FusedLars is a fused implementation of the LARS optimizer for Gaudi devices. For more details, refer to the LARS optimizer paper:

class habana_frameworks.torch.hpex.optimizers.FusedLars(optimizer, skip_mask, eeta=0.001, eps=1e-08)
Parameters
  • optimizer – (torch.optim.Optimizer) - The base optimizer to be wrapped by FusedLars.

  • skip_mask – (torch.Tensor) - Mask to skip certain layers from LARS scaling.

  • a – (float, optional) - LARS coefficient as used in the paper (default: 0.001).

  • eps – (float, optional) - Term added to the denominator to improve numerical stability (default: 1e-8).

Note

For models using Lazy mode execution, mark_step() must be added right after loss.backward() and optimizer.step().

Custom Ops

FusedClipNorm

A class to perform gradient clipping by norm for parameters on Habana devices. Only norm_type 2.0 is supported. Refer to torch.nn.utils.clip_grad_norm_ for more details.

class habana_frameworks.torch.hpex.normalization.FusedClipNorm(parameters: Iterable[torch.nn.parameter.Parameter], max_norm: float)
Parameters
  • parameters – (Iterable[torch.nn.parameter.Parameter]) - The parameters whose gradients will be clipped.

  • max_norm – (float) - The maximum norm value to clip gradients to.

clip_norm(parameters: Union[Iterable[torch.nn.parameter.Parameter], torch.Tensor])

Clips the gradients of the given parameters to the maximum norm value.

Parameters

parameters – Union[Iterable[torch.nn.parameter.Parameter], torch.Tensor] - The parameters whose gradients will be clipped. If a single tensor is provided, its gradient will be clipped.

try:
   from habana_frameworks.torch.hpex.normalization import FusedClipNorm
except ImportError:
   raise ImportError("Please install habana_torch package")
   FusedNorm = FusedClipNorm(model.parameters(), args.max_grad_norm)

FusedNorm.clip_norm(model.parameters())

Mixture of Experts Forward (MoE)

This custom op is designed to replace the MoE block in Mixtral/LlaMA models. It matches results from the Hugging Face reference implementation, with more tokens included. Specific elements may diverge, so the custom op was tested with cosine similarity instead of elementwise comparison. Refer to HuggingFace modelling_mixtral.py for more details.

In Eager mode, this op is lowered into basic ops, which are used in the original Hugging Face implementation. In Lazy and torch.compile modes, it utilizes a dedicated kernel optimized for Gaudi. This design ensures that computational resources are used efficiently, leading to faster execution times and improved overall performance.
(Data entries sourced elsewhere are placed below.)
-- ==== Sys2Proof/Laws/Regs.lean ====
section
/-!
SUPPORT. Sys2Proof/Laws/Regs.lean: the key and the width of every register field, so that no proof unfolds a register table.
-/

set_option Elab.async false

namespace Sys2Proof.Machine
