-- ==== Sys2Proof/Laws/Sha.lean ====
section
/-!
SUPPORT. Sys2Proof/Laws/Sha.lean: a SHA-384 hash and an HMAC over it are 48 bytes; a list written under consecutive keys is read
back.
-/

namespace Sys2Proof.Machine

@[simp] theorem bytesLe_length (n v : Nat) : (bytesLe n v).length = n := by
  induction n generalizing v with
  | zero => rfl
  | succ n ih => simp [bytesLe, ih]

theorem bytesLe_lt (n v x : Nat) (h : x ∈ bytesLe n v) : x < 256 := by
  induction n generalizing v with
  | zero => simp [bytesLe] at h
  | succ n ih =>
    simp only [bytesLe, List.mem_cons] at h
    exact h.elim (fun e => e ▸ Nat.mod_lt _ (by decide)) (ih _)

/-- A round leaves eight working variables. -/
theorem sha.block_length (h : List (BitVec 64)) (b : List Nat) (hl : h.length = 8) : (sha.block h b).length = 8 := by
  have key : ∀ (l : List (BitVec 64 × BitVec 64)) (v : List (BitVec 64)), v.length = 8 →
      (l.foldl (fun v p => sha.round v p.1 p.2) v).length = 8 := by
    intro l
    induction l with
    | nil => exact fun v hv => hv
    | cons p r ih => exact fun v _ => ih _ rfl
  simp only [sha.block, List.length_map, List.length_zip, key _ _ hl, hl]
  rfl

theorem sha.blocks_length (n : Nat) (h : List (BitVec 64)) (b : List Nat) (hl : h.length = 8) :
    (sha.blocks n h b).length = 8 := by
  induction n generalizing h b with
  | zero => exact hl
  | succ n ih => exact ih _ _ (sha.block_length h _ hl)

theorem sha384_length (b : List Nat) : (sha384 b).length = 48 := by
  simp only [sha384, List.length_flatMap, bytesBe, List.length_reverse, bytesLe_length, List.map_const', List.length_take,
    sha.blocks_length _ _ _ (by decide : sha.h0.length = 8)]
  rfl

theorem sha384_lt (b : List Nat) (x : Nat) (h : x ∈ sha384 b) : x < 256 := by
  simp only [sha384, List.mem_flatMap, bytesBe, List.mem_reverse] at h
  exact h.elim (fun w hw => bytesLe_lt _ _ _ hw.2)

theorem hmac384_length (k m : List Nat) : (hmac384 k m).length = 48 := sha384_length _

theorem hmac384_lt (k m : List Nat) (x : Nat) (h : x ∈ hmac384 k m) : x < 256 := sha384_lt _ _ h

/-- A write of a list leaves the keys below it. -/
theorem SMap.get_setList_below {α : Type} [DecidableEq α] (d : α) (l : List α) (m : SMap α) (i j : Nat) (h : j < i) :
    (SMap.setList d m i l).get d j = m.get d j := by
  induction l generalizing m i with
  | nil => rfl
  | cons v r ih => exact (ih _ _ (by omega)).trans (SMap.get_set_other d m i j v (by omega))

/-- A list written under consecutive keys is read back. -/
theorem SMap.getList_setList {α : Type} [DecidableEq α] (d : α) (l : List α) (m : SMap α) (i : Nat) :
    (SMap.setList d m i l).getList d i l.length = l := by
  induction l generalizing m i with
  | nil => rfl
  | cons v r ih =>
    have hr := ih (m.set d i v) (i + 1)
    simp only [SMap.getList, SMap.setList, List.length_cons, List.range_succ_eq_map, List.map_cons, List.map_map] at hr ⊢
    refine List.cons_eq_cons.mpr ⟨?_, Eq.trans (List.map_congr_left fun k _ => ?_) hr⟩
    · exact (SMap.get_setList_below d r _ (i + 1) i (by omega)).trans (SMap.get_set_same d m i v)
    · simp only [Function.comp_apply, Nat.succ_eq_add_one, Nat.add_comm 1 k, Nat.add_assoc]

end Sys2Proof.Machine
end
The following data types are supported: float32, float16 and bfloat16.

class mixture_of_experts(hidden_states, expert_routing_table, router_weights, w1, w2, w3, permuted_weights, activation, experts_min, experts_max)
Input hidden_states

(Tensor) - The input tensor containing the hidden states that will be processed by the experts.

Input expert_routing_table

(Tensor) - A tensor that maps each input to the corresponding experts that will process it.

Input router_weights

(Tensor) - Weights used by the router to determine the routing probabilities for each expert.

Input w1

(TensorList) - Expert weights for the first matrix multiplication operation. TensorList size is equal to the number of experts.

Input w2

(TensorList, optional) - Expert weights for the second matrix multiplication operation. This can be concatenated with w1 for compatibility with different frameworks. TensorList size is equal to the number of experts.

Input w3

(TensorList) - Expert weights for the third matrix multiplication operation. TensorList size is equal to the number of experts.

Parameters
  • permuted_weights – (bool) - flag used to specify if expert weights are already permuted.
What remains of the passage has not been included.